EUVI: chop = 2.0, smooth = 5.0

COR1: chop = 2.0, smooth = 5.0

COR2: smooth = 5.0, chop = 0.5, do not use any other options

HI1: smooth = 5.0, std dev filter = .75, chop = 2.5

HI2 smooth = 5.0, chop = 2.5, do not use any other options

  1. Adaptions made to JMAPS are saved in newly created /edits folder with'*_t' extention.

  2. 'Draw line' allows user to get a rough idea of a features speed.

  3. 'Add map' creates a pdf output of maps.

[NOTE: maps disappear upon closing of tool2a unless they have been saved.]

  1. To use 'crop' feature: cropping is done then click 'save file' and reopen newly saved JMAP.

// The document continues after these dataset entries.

/-- Tables TENS-9, MTX-2, REND-8 and their entries. -/
theorem test_illFormedEngines : allIllFormed [.copy h .gath (vr 1) (vr 0) 0 0, .copy h .mc (vr 1) (vr 0) 0 0, .copy h .plain (sr 64) (vr 0) 0 0,
    .copyw h .glb (vr 0) (vr 1) (vr 0) 0, .copyw h .glbRel (vr 0) (vr 1) (vr 0) 0, .copyb h (vr 0) (vr 1) (vr 0) false false false 0,
    .cbld h (vr 1) 0, .relayout h (vr 0) (vr 1) .row, .tld h 0 (vr 0) (vr 0) 5, .tst h 0 (vr 0) (vr 0) 7, .tld h 0 (vr 0) (sr 61) 3, .copyw h .plain (vr 0) (vr 0) (sr 60) 0, .emitf h 0 0 4, .mma h 0 false 2 0 0, .mma h 0 false 0 64 0,
    .qscr h 64 0 .bf16, .qld h 0 (sr 64) 0 0, .qst h 0 (sr 64) 0 0, .sample h .bilin false 2 (vr 0) 0, .trace h false 2 0 (vr 0),
    .trace h false 0 2 (vr 0), .trace h false 0 0 (vr 1), .tracef h (vr 1) 0 0 0, .tracef h (vr 0) 2 0 0, .tracef h (vr 0) 0 1 0,
    .bararv h (.plain (sr 64) (vr 0)) 0, .bararv h (.plain (vr 0) (sr 64)) 0, .bararv h (.x (vr 0) (sr 64)) 0, .bararv h (.r (sr 64)) 0, .barinit h (sr 64) false 0, .hinv h (sr 64),
    .hstat h false (sr 64) (vr 0), .cfgrd h (vr 0) (sr 64), .cfgwr h (sr 64) (vr 0), .ipa h false 0 0 (sr 64), .sleep h (sr 64)] = true := by decide
/-- Words of the opcode map (Table WORD-13), written out field by field. -/
theorem test_decodeControl : allDecode [
    (0x0E00000000000000, .nop h),
    (0x0E00000E47D00005, .br h { greg := 200, gbit := 31, gsense := false, gen := true, off := 5 }),
    (0x0E00001000300200, .brx h (sr 6)),
    (0x0E000018000FFFFE, .call h { greg := 0, gbit := 0, gsense := false, gen := false, off := 0xFFFFE }),
    (0x0E00002000000000, .ret h),
    (0x0E000028081BFFFF, .fork h 1 (sr 3) 0x1FFFF),
    (0x0E00003000000000, .endFibre h),
    (0x0E0000380000000B, .joinMask h 11),
    (0x0E00004000000003, .leaveMask h 3),
    (0x0E0000480000000A, .waitk h 10),
    (0x0E000051F8000444, .kmovToScalar h true 63 4),
    (0x0E00005000080280, .kmovToMask h false 1 0),
    (0x0E00005878000000, .elect h 15),
    (0x0E00006000000000, .yieldFibre h),
    (0x0E00006803FFFFFF, .trap h 0x3FFFFFF),
    (0x0E00007000000000, .eret h)] = true := by decide

/-- Words of the opcode map (Table WORD-13), written out field by field. -/
theorem test_decodeInteger : allDecode [
    (0x0E00020008A0F100, .iadd h (vr 1) (vr 20) (sr 30)),
    (0x0E00021018A0F100, .isub h (vr 3) (vr 20) (sr 30)),
    (0x0E00021820A0F100, .imul h (vr 4) (vr 20) (sr 30)),
    (0x0E00022830A0F100, .imad h (vr 6) (vr 20) (sr 30)),
    (0x0E00020828350000, .iaddi h (sr 5) (vr 6) 0x10000),
    (0x0E00022020283201, .imulh h true (vr 4) (sr 5) (vr 6)),
    (0x0E00022020283000, .imulh h false (vr 4) (vr 5) (vr 6)),
    (0x0E00023020283201, .imin h true (vr 4) (sr 5) (vr 6)),
    (0x0E00023020283000, .imin h false (vr 4) (vr 5) (vr 6)),
    (0x0E00023820283201, .imax h true (vr 4) (sr 5) (vr 6)),
    (0x0E00023820283000, .imax h false (vr 4) (vr 5) (vr 6)),
    (0x0E00024048400600, .iabs h (sr 9) (sr 8)),
    (0x0E00024860081010, .iset h .eq true (.pred 12) (vr 1) (vr 2)),
    (0x0E000249E808140D, .iset h .ge false (.reg (sr 61)) (vr 1) (vr 2)),
    (0x0E000256684A0007, .iseti h .gt true 13 (sr 9) 7),
    (0x0E0002580810180F, .sel h (vr 1) (vr 2) (vr 3) 15 false),
    (0x0E000267FFF00000, .mov h (vr 255) (vr 254)),
    (0x0E0002683FFFFFFF, .movi h (sr 7) 0x3FFFFFF),
    (0x0E00027060600300, .movhi h (vr 12) (vr 12) 0x300),
    (0x0E00027810203500, .iadd64 h (sr 2) (vr 4) (sr 6)),
    (0x0E0002804051FFF8, .iadd64i h (vr 8) (vr 10) 0x1FFF8),
    (0x0E00028818080002, .rdx h 3 1 2),
    (0x0E000290081A0002, .wrx h 1 (sr 3) 2),
    (0x0E0002980049FFFF, .setix h 0 (vr 9) 0x1FFFF)] = true := by decide

/-- Words of the opcode map (Table WORD-13), written out field by field. -/
theorem test_decodeBits : allDecode [
    (0x0E00040003202900, .and h (vr 0) (vr 100) (sr 5)),
    (0x0E0004080993ABCD, .andi h (vr 1) (sr 50) 0x1ABCD),
    (0x0E00041013202900, .or h (vr 2) (vr 100) (sr 5)),
    (0x0E0004181993ABCD, .ori h (vr 3) (sr 50) 0x1ABCD),
    (0x0E00042023202900, .xor h (vr 4) (vr 100) (sr 5)),
    (0x0E0004282993ABCD, .xori h (vr 5) (sr 50) 0x1ABCD),
    (0x0E00043031900400, .not h (sr 6) (vr 50)),
    (0x0E0004383B202900, .shl h (vr 7) (vr 100) (sr 5)),
    (0x0E0004404193ABCD, .shli h (vr 8) (sr 50) 0x1ABCD),
    (0x0E0004484B202900, .shr h (vr 9) (vr 100) (sr 5)),
    (0x0E0004505193ABCD, .shri h (vr 10) (sr 50) 0x1ABCD),
    (0x0E0004585B202900, .sar h (vr 11) (vr 100) (sr 5)),
    (0x0E0004606193ABCD, .sari h (vr 12) (sr 50) 0x1ABCD),
    (0x0E00046808101801, .bfx h true (vr 1) (vr 2) (vr 3)),
    (0x0E00047008101A00, .bfi h (vr 1) (sr 2) (vr 3)),
    (0x0E00047808100000, .popc h (vr 1) (vr 2)),
    (0x0E00048008100000, .clz h (vr 1) (vr 2)),
    (0x0E00048808100000, .brev h (vr 1) (vr 2)),
    (0x0E00049108000000, .pmov h (vr 33)),
    (0x0E00049001080001, .pmovTop h (vr 33)),
    (0x0E0004980810180E, .plop h 1 2 3 14)] = true := by decide

/-- Words of the opcode map (Table WORD-13), written out field by field. -/
theorem test_decodeFloat : allDecode [
    (0x0E0006000810199C, .fadd h { absB := true, absA := false, negB := false, negA := true, ftz := true, rm := .dyn } (vr 1) (vr 2) (sr 3)),
    (0x0E00060808101951, .fsub h { absB := false, absA := true, negB := false, negA := true, ftz := false, rm := .rz } (vr 1) (vr 2) (sr 3)),
    (0x0E00061008101963, .fmul h { absB := false, absA := true, negB := true, negA := false, ftz := false, rm := .rd } (vr 1) (vr 2) (sr 3)),
    (0x0E00061808101822, .ffma h { negC := true, negP := false, ftz := false, rm := .ru } (vr 1) (vr 2) (vr 3)),
    (0x0E00062008101880, .fmin h { absB := true, absA := false, negB := false, negA := false, ftz := false, rm := .rne } (vr 1) (vr 2) (vr 3)),
    (0x0E00062808101808, .fmax h { absB := false, absA := false, negB := false, negA := false, ftz := true, rm := .rne } (vr 1) (vr 2) (vr 3)),
    (0x0E00063018081006, .fset h .ord (.pred 3) (vr 1) (vr 2)),
    (0x0E00063808100053, .frnd h true true false .rd (vr 1) (vr 2)),
    (0x0E00080008101829, .hadd2 h { negB := true, negA := false, ftz := true, rm := .rz } (vr 1) (vr 2) (vr 3)),
    (0x0E00080808101829, .hmul2 h { negB := true, negA := false, ftz := true, rm := .rz } (vr 1) (vr 2) (vr 3)),
    (0x0E00081808101829, .badd2 h { negB := true, negA := false, ftz := true, rm := .rz } (vr 1) (vr 2) (vr 3)),
    (0x0E00082008101829, .bmul2 h { negB := true, negA := false, ftz := true, rm := .rz } (vr 1) (vr 2) (vr 3)),
    (0x0E00081008101810, .hfma2 h { negC := false, negP := true, ftz := false, rm := .rne } (vr 1) (vr 2) (vr 3)),
    (0x0E00082808101810, .bfma2 h { negC := false, negP := true, ftz := false, rm := .rne } (vr 1) (vr 2) (vr 3)),
    (0x0E00083010285081, .cvt h .fp16 .s64 .ru true 2 5),
    (0x0E0008383828301A, .pack h .un16 true false 7 5 6),
    (0x0E000A0010000200, .frcp h false (vr 2) (sr 0)),
    (0x0E000A0810080208, .frsq h true (vr 2) (sr 1)),
    (0x0E000A1010100200, .fsqrt h false (vr 2) (sr 2)),
    (0x0E000A1810180208, .fex2 h true (vr 2) (sr 3)),
    (0x0E000A2010200200, .flg2 h false (vr 2) (sr 4)),
    (0x0E000A2810280208, .fsin h true (vr 2) (sr 5)),
    (0x0E000A3010300200, .fcos h false (vr 2) (sr 6))] = true := by decide

/-- Words of the opcode map (Table WORD-13), written out field by field. -/
theorem test_decodeLanes : allDecode [
    (0x0E000C0008101903, .shfl h .xor 1 2 (sr 3)),
    (0x0E000C0808101800, .bcast h 1 2 (vr 3)),
    (0x0E000C100810040A, .redl h .fmax (sr 1) 2),
    (0x0E000C1808100013, .scanl h .umin true 1 2),
    (0x0E000C2008100008, .vote h .mask true (vr 1) 2),
    (0x0E000C2008100404, .vote h .count false (sr 1) 2),
    (0x0E000C2808100004, .matchLanes h true (vr 1) (vr 2)),
    (0x0E000C3008101800, .compress h 1 (vr 2) 3),
    (0x0E000C3808101800, .expand h 1 (vr 2) 3),
    (0x0E000C4008101800, .slideup h 1 2 (vr 3)),
    (0x0E000C4808101900, .slidedn h 1 2 (sr 3))] = true := by decide

/-- Words of the opcode map (Table WORD-13), written out field by field. -/
theorem test_decodeMemory : allDecode [
    (0x0E000E00401FFFE1, .ld h 8 { space := .cb, size := .b128, a := (sr 3), off := 0x7FF } .rlx),
    (0x0E000E0040200006, .ld h 8 { space := .gl, size := .b8, a := (vr 4), off := 0 } .ar),
    (0x0E000E084018009C, .st h 8 { space := .rs, size := .b64, a := (vr 3), off := 0 } .rel),
    (0x0E000E1040180048, .ldc h 8 { space := .sp, size := .b16, a := (vr 3), off := 0 } false),
    (0x0E000E1840180294, .stf h 8 { space := .rs, size := .b32, a := (vr 3), off := 2 } .rel),
    (0x0E000E2040180002, .ldt h 8 (vr 3) false true),
    (0x0E000E2840180201, .stt h 8 (sr 3) true false),
    (0x0E000E3040182202, .tld h 8 (sr 3) (vr 4) 2),
    (0x0E000E3840182104, .tst h 8 (vr 3) (sr 4) 4),
    (0x0E000E400837FD00, .pref h true (vr 6) 0x7FD),
    (0x0E000E4800000005, .fence h .sys)] = true := by decide

/-- Words of the opcode map (Table WORD-13), written out field by field. -/
theorem test_decodeOrder : allDecode [
    (0x0E00100020500952, .atom h .xchg 4 (vr 10) .sp false .acq),
    (0x0E00100820503114, .atomcas h 4 (vr 10) (sr 6) .gl true .rel),
    (0x0E0010102050019F, .red h .sub 4 (sr 10) .rs true .ar),
    (0x0E00101820503901, .mwait h true 4 (vr 10) (sr 7)),
    (0x0E0010200038023F, .barinit h (sr 7) true 31),
    (0x0E00102820000401, .bararv h (.plain (sr 4) (vr 0)) 1),
    (0x0E00102820280022, .bararv h (.x (vr 4) (vr 5)) 2),
    (0x0E00102800280243, .bararv h (.r (sr 5)) 3),
    (0x0E00103000280204, .barwait h (sr 5) 4),
    (0x0E00103830280004, .bartst h 6 (vr 5) 4),
    (0x0E00104048000000, .attach h (vr 9)),
    (0x0E00104800000000, .detach h)] = true := by decide

/-- Words of the opcode map (Table WORD-13), written out field by field. -/
theorem test_decodeTensor : allDecode [
    (0x0E001200A0406483, .copy h .mc (sr 20) (vr 8) 12 3),
    (0x0E001208A04063E3, .copyw h .glbRel (vr 20) (sr 8) (sr 12) 3),
    (0x0E001210A04060A1, .copyb h (vr 20) (vr 8) (vr 12) true false true 1),
    (0x0E00121800183001, .relayout h (vr 3) (vr 6) .col),
    (0x0E00122008180001, .hstat h true (vr 1) (vr 3)),
    (0x0E00122800180200, .hinv h (sr 3)),
    (0x0E001230002000FF, .cbld h (vr 4) 255),
    (0x0E00140429002108, .mma h 5 true 32 4 8),
    (0x0E00140838000000, .mmaz h 7),
    (0x0E00141140480032, .qld h 40 (vr 9) 2 3),
    (0x0E00141940480205, .qst h 40 (sr 9) 5 0),
    (0x0E00142020000421, .qscr h 4 1 .bf16)] = true := by decide

/-- Words of the opcode map (Table WORD-13), written out field by field. -/
theorem test_decodeRendering : allDecode [
    (0x0E00160000203300, .emitm h 4 6),
    (0x0E0016080140001A, .emitf h 40 2 3),
    (0x0E00161008100006, .ipa h true 2 1 (vr 2)),
    (0x0E00161840101A06, .sample h .trilin true 8 (sr 2) 3),
    (0x0E00162040801101, .trace h true 8 16 (sr 2)),
    (0x0E0016281080241F, .tracef h (sr 2) 16 4 31)] = true := by decide

/-- Words of the opcode map (Table WORD-13), written out field by field. -/
theorem test_decodeSpecial : allDecode [
    (0x0E00180008000442, .rdsr h (sr 1) 0x42),
    (0x0E00180800080214, .wrsr h (sr 1) 0x14),
    (0x0E00181000200000, .sleep h (vr 4)),
    (0x0E001818000000AB, .bkpt h 0xAB),
    (0x0E00182020300200, .cfgrd h (vr 4) (sr 6)),
    (0x0E00182800304800, .cfgwr h (vr 6) (vr 9))] = true := by decide

/-- Words of the opcode map (Table WORD-13), written out field by field in the entries of the spec. -/
theorem test_decodeWorked : allDecode [
    (0x0E00181800000000, .bkpt h 0),
    (0x0E000A1010280208, .fsqrt h true (vr 2) (sr 5)),
    (0x0E00025508180064, .iseti h .lt true 1 (vr 3) 100),
    (0x0000101820503900, .mwait { h with setc := 0 } false 4 (vr 10) (sr 7)),
    (0x0E00083838283023, .pack h .e4m3b8 false true 7 5 6),
    (0x0E00002000000000, .ret h),
    (0x0E00182801916000, .cfgwr h (vr 50) (vr 44)),
    (0x0E00122800180000, .hinv h (vr 3)),
    (0x0400122028180001, .hstat { h with setc := 2 } true (vr 5) (vr 3)),
    (0x0E00161060100201, .ipa h false 1 12 (sr 2)),
    (0x0E000E4008500000, .pref h true (vr 10) 0),
    (0x0E00142030000425, .qscr h 6 5 .bf16),
    (0x0E000C1828300010, .scanl h .add true 5 6),
    (0x02001618A0406001, .sample { h with setc := 1 } .bilin false 20 (vr 8) 12),
    (0x0E00044010180005, .shli h (vr 2) (vr 3) 5),
    (0x0E000C0028300903, .shfl h .xor 5 6 (sr 1)),
    (0x0E00181000100000, .sleep h (vr 2)),
    (0x0E000E0870500010, .st h 14 { space := .gl, size := .b32, a := vr 10, off := 0 } .rlx),
    (0x0E000E1840200055, .stf h 8 { space := .sp, size := .b32, a := sr 4, off := 0 } .rel),
    (0x00000E3020406001, .tld { h with setc := 0 } 4 (vr 8) (vr 12) 1),
    (0x0E000C2030100000, .vote h .mask false (vr 6) 2),
    (0x0E000C2018080404, .vote h .count false (sr 3) 1),
    (0x0E00180800180242, .wrsr h (sr 3) 0x42),
    (0x0E001210D0E0D880, .copyb h (vr 26) (vr 28) (vr 27) true false false 0),
    (0x0E000009BFFFFFFD, .br h { greg := 55, gbit := 31, gsense := true, gen := true, off := 0xFFFFD })] = true := by decide
/-- Pair words of every code (Tables WORD-9 and WORD-10). -/
theorem test_decodePairs : allDecode [
    (0x800040A020050600, .pairWord 0
      { op := .iadd, d := 1, a := 2, ge := true, gp := 0, gs := false, neg := false, abs := false }
      { op := .fadd, d := 5, a := 6, ge := false, gp := 0, gs := false, neg := false, abs := false }),
    (0x984141804101028C, .pairWord 1
      { op := .fsub, d := 5, a := 6, ge := false, gp := 0, gs := false, neg := true, abs := false }
      { op := .isub, d := 1, a := 2, ge := true, gp := 1, gs := true, neg := false, abs := false }),
    (0xA08040A422050602, .pairWord 2
      { op := .imin, d := 1, a := 2, ge := true, gp := 2, gs := false, neg := false, abs := false }
      { op := .fmul, d := 5, a := 6, ge := false, gp := 0, gs := false, neg := false, abs := true }),
    (0xB8C14180C301029C, .pairWord 3
      { op := .fmin, d := 5, a := 6, ge := false, gp := 0, gs := false, neg := true, abs := true }
      { op := .imax, d := 1, a := 2, ge := true, gp := 3, gs := true, neg := false, abs := false }),
    (0xC10040A824050600, .pairWord 4
      { op := .mov, d := 1, a := 2, ge := true, gp := 4, gs := false, neg := false, abs := false }
      { op := .fmax, d := 5, a := 6, ge := false, gp := 0, gs := false, neg := false, abs := false }),
    (0xD9414180450102AC, .pairWord 5
      { op := .hadd2, d := 5, a := 6, ge := false, gp := 0, gs := false, neg := true, abs := false }
      { op := .and, d := 1, a := 2, ge := true, gp := 5, gs := true, neg := false, abs := false }),
    (0xE18040AC26050602, .pairWord 6
      { op := .or, d := 1, a := 2, ge := true, gp := 6, gs := false, neg := false, abs := false }
      { op := .hmul2, d := 5, a := 6, ge := false, gp := 0, gs := false, neg := false, abs := true }),
    (0xF9C14180C70102BC, .pairWord 7
      { op := .badd2, d := 5, a := 6, ge := false, gp := 0, gs := false, neg := true, abs := true }
      { op := .xor, d := 1, a := 2, ge := true, gp := 7, gs := true, neg := false, abs := false }),
    (0x820040B028050600, .pairWord 0
      { op := .shl, d := 1, a := 2, ge := true, gp := 8, gs := false, neg := false, abs := false }
      { op := .bmul2, d := 5, a := 6, ge := false, gp := 0, gs := false, neg := false, abs := false }),
    (0x98014180490102CC, .pairWord 1
      { op := .fadd, d := 5, a := 6, ge := false, gp := 0, gs := false, neg := true, abs := false }
      { op := .shr, d := 1, a := 2, ge := true, gp := 9, gs := true, neg := false, abs := false }),
    (0xA28040B421050602, .pairWord 2
      { op := .sar, d := 1, a := 2, ge := true, gp := 10, gs := false, neg := false, abs := false }
      { op := .fsub, d := 5, a := 6, ge := false, gp := 0, gs := false, neg := false, abs := true }),
    (0xB8814180CB0102DC, .pairWord 3
      { op := .fmul, d := 5, a := 6, ge := false, gp := 0, gs := false, neg := true, abs := true }
      { op := .not, d := 1, a := 2, ge := true, gp := 11, gs := true, neg := false, abs := false })] = true := by decide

  2. 'Process all' applies bottom of widget edits for box selected to all JMAPs in series.

[NOTE: for example, if chop = 2.5 is used while the HI2 insturment is selected for a particular positon angle, then 'process all' will apply the chop to all HI2 position angles in the sequence.]

[NOTE: 'process all' automatically saves edits version of JMAPS]

  1. 'Save' files

[NOTE: only final version of edits will be saved in /edits folder.]


VIEW MOVIE OF JMAP FRAMES AFTER COMPLETION

  1. IDL> s = findfile('/.../*.jmp')

  2. IDL> jmap2a_mov, s